## What to work on
Return only that part of the material below which starts with the line containing "(.vshl (Tl.of w)" and goes on through the line containing "def decC21 (w", restated exactly.
+++ Records shown +++
-- ==== Sys2Proof/Tests/Slice0.lean ====
section
/-! SUPPORT. The model's own tests. Expected values are those of spec/95_test_vectors.md or of the rule that a test
names. The second half holds, for each statement with hypotheses, values that meet them. -/

namespace Sys2Proof.Tests

open Sys2Proof Sys2Proof.Machine

/-! ## Helpers -/

/-- A property of the next state that an outcome gives; false where it gives none. -/
def after (o : Out) (p : State → Bool) : Bool :=
  match o with
  | .next t => p t
  | .fault _ => false
  | .refused _ => false

/-- The configuration of program P1: the defaults at 48000 hertz (spec/95 §8). -/
def p1 : Configuration :=
  ⟨#v[false, true, true, true, false, false, true, true, true],
   #v[⟨0x3F7F86CB, 0xBFFF86CB, 0x3F7F86CB, 0xBFFF86AE, 0x3F7F0DCF⟩, Coefs.ident, Coefs.ident, Coefs.ident,
      ⟨0x3F800000, 0xBFEE42A1, 0x3F60A1E7, 0xBFEE42A1, 0x3F60A1E7⟩,
      ⟨0x3F307660, 0x3FB07660, 0x3F307660, 0x3FA3CB01, 0x3EF486FD⟩, Coefs.ident, Coefs.ident, Coefs.ident]⟩

/-- Prepared at 48000 hertz with block limit 4, as program P1 leaves it after its line 1. -/
def ready : State :=
  { State.reset with prepared := true, engFs := 0x473B8000, maxBlock := 4, active := p1, snap := p1 }

/-- A block of four frames in flight, three of them run. -/
def inFlight : State := { ready with blk := ⟨true, 4, 3⟩ }

/-- `ready` with a left sample 1.0 and a right sample NaN at index 0 (spec/95 S11, S6). -/
def loaded : State := (ready.storeSample (sampleAddr 0 0) 0x3F800000).storeSample (sampleAddr 1 0) 0x7FC00001

/-- The coefficients of vector S1. -/
def s1 : Coefs := ⟨0x3F000000, 0x3E800000, 0x3E000000, 0xBF000000, 0x3E800000⟩

/-- An outcome that gives a next state gives one. -/
theorem exists_next (o : Out) (p : State → Bool) (h : after o p = true) : ∃ t, o = .next t := by
  cases o with
  | next t => exact ⟨t, rfl⟩
  | fault r => cases r
  | refused r => simp [after] at h

/-! ## Well-formedness -/

/-- R98: an argument of 2 ^ 24 is refused, the largest below it is not. -/
theorem test_wellFormed :
    (Instr.aPrepare (2 ^ 24)).wellFormed = false ∧ (Instr.aProcessBlock (2 ^ 24)).wellFormed = false
    ∧ (Instr.cGetResponse (2 ^ 24)).wellFormed = false ∧ (Instr.cGetResponse (2 ^ 24 - 1)).wellFormed = true := by decide

/-! ## Decoding (spec/95 N1), each word as it is written out there, or bit by bit: ARG, then OPC -/

theorem test_decode_aNop : decode .a 0b000000000000000000000000_00000000 = .ok .aNop := by decide
theorem test_decode_aPrepare : decode .a 0b000000000000000001000000_00000001 = .ok (.aPrepare 64) := by decide
theorem test_decode_aPrepare_max : decode .a 0xFFFFFF01 = .ok (.aPrepare 16777215) := by decide
theorem test_decode_aProcessBlock : decode .a 0b000000000000000000000100_00000010 = .ok (.aProcessBlock 4) := by decide
theorem test_decode_cNop : decode .c 0b000000000000000000000000_00000000 = .ok .cNop := by decide
theorem test_decode_cUpdate : decode .c 0b000000000000000000000000_00010000 = .ok .cUpdate := by decide
theorem test_decode_cGetResponse : decode .c 0b000000000000001001011000_00010001 = .ok (.cGetResponse 600) := by decide
theorem test_decode_illegal_a :
    [0x00000100, 0x00000003, 0x00000010, 0x00000011, 0x000000FF].all
      (fun w => match decode .a w with | .ok _ => false | .error _ => true) = true := by decide
theorem test_decode_illegal_c :
    [0x00000100, 0x00000110, 0x00000001, 0x00000002, 0x00000012, 0x000000FF].all
      (fun w => match decode .c w with | .ok _ => false | .error _ => true) = true := by decide
/-- A.PROCESS_BLOCK 4 as four little-endian bytes (R66). -/
theorem test_decode_bytes : decodeBytes .a [0x02, 0x04, 0x00, 0x00, 0xAA] = .ok (.aProcessBlock 4, [0xAA]) := by decide
theorem test_table_words :
    decodeTableWord 32 0x00000010 = some .cUpdate ∧ decodeTableWord 32 0x00000401 = some (.aPrepare 4)
    ∧ decodeTableWord 32 0x000000FF = none := by decide
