/-- Opcode 0x18 of S: STB. -/
def decS18 (w : Nat) : Except DecodeError Instr :=
  if fits w 8 4 0 && fits w 3 1 0 then .ok (.stb (Hq.of w) (fld w 20 6) (fld w 16 4) (fld w 12 4) (fld w 7 1)) else
  .error .reservedOrUnassigned

/-- Opcode 0x19 of S: SHOPEN. -/
def decS19 (w : Nat) : Except DecodeError Instr :=
  if fits w 22 4 0 && fits w 7 7 0 && fits w 3 1 0 then .ok (.shopen (Hq.of w) (fld w 18 4) (fld w 14 4)) else
  .error .reservedOrUnassigned

/-- Opcode 0x1A of S: PUBLISH. -/
def decS1a (w : Nat) : Except DecodeError Instr :=
  if fits w 22 4 0 && fits w 10 4 0 && fits w 3 1 0 then .ok (.publish (Hq.of w) (fld w 18 4) (fld w 14 4) (fld w 7 3)) else
  .error .reservedOrUnassigned

/-- Opcode 0x1B of S: ATOMV. -/
def decS1b (w : Nat) : Except DecodeError Instr :=
  if fits w 24 2 0 && fits w 3 1 0 then .ok (.atomv (Hq.of w) (fld w 20 4) (fld w 16 4) (fld w 12 4) (fld w 7 5)) else
  .error .reservedOrUnassigned

/-- Opcode 0x1C of S: AMOS. -/
def decS1c (w : Nat) : Except DecodeError Instr :=
  if fits w 7 7 0 && fits w 41 23 0 && fits w 3 1 0 then .ok (.amos (Hq.of w) (fld w 22 4) (fld w 18 4) (fld w 14 4) (fld w 40 1) (fld w 36 4) (fld w 32 4)) else
  .error .reservedOrUnassigned

/-- Opcode 0x1F of S: BDRAIN. -/
def decS1f (w : Nat) : Except DecodeError Instr :=
  if fits w 20 6 0 && fits w 7 9 0 && fits w 3 1 0 then .ok (.bdrain (Hq.of w) (fld w 16 4)) else
  .error .reservedOrUnassigned

/-- Opcode 0x01 of C: NOP. -/
def decC01 (w : Nat) : Except DecodeError Instr :=
  if fits w 7 19 0 then .ok (.nop (Hd.of w)) else
  .error .reservedOrUnassigned

/-- Opcode 0x02 of C: HALT. -/
def decC02 (w : Nat) : Except DecodeError Instr :=
  if fits w 7 19 0 then .ok (.halt (Hd.of w)) else
  .error .reservedOrUnassigned

/-- Opcode 0x03 of C: FENCE. -/
def decC03 (w : Nat) : Except DecodeError Instr :=
  if fits w 7 14 0 then .ok (.fence (Hd.of w) (fld w 23 3) (fld w 21 2)) else
  .error .reservedOrUnassigned

/-- Opcode 0x04 of C: TKPOST. -/
def decC04 (w : Nat) : Except DecodeError Instr :=
  if fits w 7 13 0 then .ok (.tkpost (Hd.of w) (fld w 24 2) (fld w 20 4)) else
  .error .reservedOrUnassigned

/-- Opcode 0x05 of C: TKWAIT. -/
def decC05 (w : Nat) : Except DecodeError Instr :=
  if fits w 7 13 0 then .ok (.tkwait (Hd.of w) (fld w 24 2) (fld w 20 4)) else
  .error .reservedOrUnassigned

/-- Opcode 0x06 of C: PBT. -/
def decC06 (w : Nat) : Except DecodeError Instr :=
  if fits w 7 11 0 then .ok (.pbt (Hd.of w) (fld w 24 2) (fld w 23 1) (fld w 18 5) (fld w 32 32)) else
  .error .reservedOrUnassigned

/-- Opcode 0x07 of C: BRX. -/
def decC07 (w : Nat) : Except DecodeError Instr :=
  if fits w 7 17 0 then .ok (.brx (Hd.of w) (fld w 24 2)) else
  .error .reservedOrUnassigned

/-- Opcode 0x08 of C: BRXD. -/
def decC08 (w : Nat) : Except DecodeError Instr :=
  if fits w 23 1 0 && fits w 7 11 0 then .ok (.brxd (Hd.of w) (fld w 24 2) (fld w 18 5)) else
  .error .reservedOrUnassigned

/-- Opcode 0x10 of C: VADD. -/
def decC10 (w : Nat) : Except DecodeError Instr :=
  .ok (.vadd (Tl.of w) (fld w 22 4) (fld w 17 5) (fld w 12 5) (fld w 6 6) (fld w 4 2))

/-- Opcode 0x11 of C: VSUB. -/
def decC11 (w : Nat) : Except DecodeError Instr :=
  .ok (.vsub (Tl.of w) (fld w 22 4) (fld w 17 5) (fld w 12 5) (fld w 6 6) (fld w 4 2))

/-- Opcode 0x12 of C: VMUL. -/
def decC12 (w : Nat) : Except DecodeError Instr :=
  .ok (.vmul (Tl.of w) (fld w 22 4) (fld w 17 5) (fld w 12 5) (fld w 6 6) (fld w 4 2))

/-- Opcode 0x13 of C: VFMA. -/
def decC13 (w : Nat) : Except DecodeError Instr :=
  .ok (.vfma (Tl.of w) (fld w 22 4) (fld w 17 5) (fld w 12 5) (fld w 6 6) (fld w 4 2))

/-- Opcode 0x14 of C: VFMS. -/
def decC14 (w : Nat) : Except DecodeError Instr :=
  .ok (.vfms (Tl.of w) (fld w 22 4) (fld w 17 5) (fld w 12 5) (fld w 6 6) (fld w 4 2))

/-- Opcode 0x15 of C: VMIN. -/
def decC15 (w : Nat) : Except DecodeError Instr :=
  .ok (.vmin (Tl.of w) (fld w 22 4) (fld w 17 5) (fld w 12 5) (fld w 6 6) (fld w 4 2))

/-- Opcode 0x16 of C: VMAX. -/
def decC16 (w : Nat) : Except DecodeError Instr :=
  .ok (.vmax (Tl.of w) (fld w 22 4) (fld w 17 5) (fld w 12 5) (fld w 6 6) (fld w 4 2))

/-- Opcode 0x17 of C: VABS. -/
def decC17 (w : Nat) : Except DecodeError Instr :=
  if fits w 12 5 0 then .ok (.vabs (Tl.of w) (fld w 22 4) (fld w 17 5) (fld w 6 6) (fld w 4 2)) else
  .error .reservedOrUnassigned

/-- Opcode 0x18 of C: VNEG. -/
def decC18 (w : Nat) : Except DecodeError Instr :=
  if fits w 12 5 0 then .ok (.vneg (Tl.of w) (fld w 22 4) (fld w 17 5) (fld w 6 6) (fld w 4 2)) else
  .error .reservedOrUnassigned

/-- Opcode 0x19 of C: VAND. -/
def decC19 (w : Nat) : Except DecodeError Instr :=
  .ok (.vand (Tl.of w) (fld w 22 4) (fld w 17 5) (fld w 12 5) (fld w 6 6) (fld w 4 2))

/-- Opcode 0x1A of C: VOR. -/
def decC1a (w : Nat) : Except DecodeError Instr :=
  .ok (.vor (Tl.of w) (fld w 22 4) (fld w 17 5) (fld w 12 5) (fld w 6 6) (fld w 4 2))

/-- Opcode 0x1B of C: VXOR. -/
def decC1b (w : Nat) : Except DecodeError Instr :=
  .ok (.vxor (Tl.of w) (fld w 22 4) (fld w 17 5) (fld w 12 5) (fld w 6 6) (fld w 4 2))

/-- Opcode 0x1C of C: VNOT. -/
def decC1c (w : Nat) : Except DecodeError Instr :=
  if fits w 12 5 0 then .ok (.vnot (Tl.of w) (fld w 22 4) (fld w 17 5) (fld w 6 6) (fld w 4 2)) else
  .error .reservedOrUnassigned

/-- Opcode 0x1D of C: VSHL. -/
def decC1d (w : Nat) : Except DecodeError Instr :=
  .ok (.vshl (Tl.of w) (fld w 22 4) (fld w 17 5) (fld w 12 5) (fld w 6 6) (fld w 4 2))

/-- Opcode 0x1E of C: VSHR. -/
def decC1e (w : Nat) : Except DecodeError Instr :=
  .ok (.vshr (Tl.of w) (fld w 22 4) (fld w 17 5) (fld w 12 5) (fld w 6 6) (fld w 4 2))

/-- Opcode 0x1F of C: VSRA. -/
def decC1f (w : Nat) : Except DecodeError Instr :=
  .ok (.vsra (Tl.of w) (fld w 22 4) (fld w 17 5) (fld w 12 5) (fld w 6 6) (fld w 4 2))

/-- Opcode 0x20 of C: VMAD. -/
def decC20 (w : Nat) : Except DecodeError Instr :=
  .ok (.vmad (Tl.of w) (fld w 22 4) (fld w 17 5) (fld w 12 5) (fld w 6 6) (fld w 4 2))

/-- Opcode 0x21 of C: VCMP. -/
def decC21 (w : Nat) : Except DecodeError Instr :=
  .ok (.vcmp (Tl.of w) (fld w 22 4) (fld w 17 5) (fld w 12 5) (fld w 6 6) (fld w 4 2))

/-- Opcode 0x22 of C: VSEL. -/
def decC22 (w : Nat) : Except DecodeError Instr :=
  .ok (.vsel (Tl.of w) (fld w 22 4) (fld w 17 5) (fld w 12 5) (fld w 6 6) (fld w 4 2))

/-- Opcode 0x23 of C: VMOV. -/
def decC23 (w : Nat) : Except DecodeError Instr :=
  if fits w 12 5 0 then .ok (.vmov (Tl.of w) (fld w 22 4) (fld w 17 5) (fld w 6 6) (fld w 4 2)) else
  .error .reservedOrUnassigned

/-- Opcode 0x24 of C: VMOVI. -/
def decC24 (w : Nat) : Except DecodeError Instr :=
  if fits w 17 5 0 && fits w 12 5 0 then .ok (.vmovi (Tl.of w) (fld w 22 4) (fld w 6 6) (fld w 4 2) (fld w 32 32)) else
  .error .reservedOrUnassigned

/-- Opcode 0x25 of C: VCVT. -/
def decC25 (w : Nat) : Except DecodeError Instr :=
  if fits w 4 2 0 then .ok (.vcvt (Tl.of w) (fld w 22 4) (fld w 17 5) (fld w 12 5) (fld w 6 6)) else
  .error .reservedOrUnassigned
+++
## Exercise response
  .ok (.vshl (Tl.of w) (fld w 22 4) (fld w 17 5) (fld w 12 5) (fld w 6 6) (fld w 4 2))

/-- Opcode 0x1E of C: VSHR. -/
def decC1e (w : Nat) : Except DecodeError Instr :=
  .ok (.vshr (Tl.of w) (fld w 22 4) (fld w 17 5) (fld w 12 5) (fld w 6 6) (fld w 4 2))

/-- Opcode 0x1F of C: VSRA. -/
def decC1f (w : Nat) : Except DecodeError Instr :=
  .ok (.vsra (Tl.of w) (fld w 22 4) (fld w 17 5) (fld w 12 5) (fld w 6 6) (fld w 4 2))

/-- Opcode 0x20 of C: VMAD. -/
def decC20 (w : Nat) : Except DecodeError Instr :=
  .ok (.vmad (Tl.of w) (fld w 22 4) (fld w 17 5) (fld w 12 5) (fld w 6 6) (fld w 4 2))

/-- Opcode 0x21 of C: VCMP. -/
def decC21 (w : Nat) : Except DecodeError Instr :=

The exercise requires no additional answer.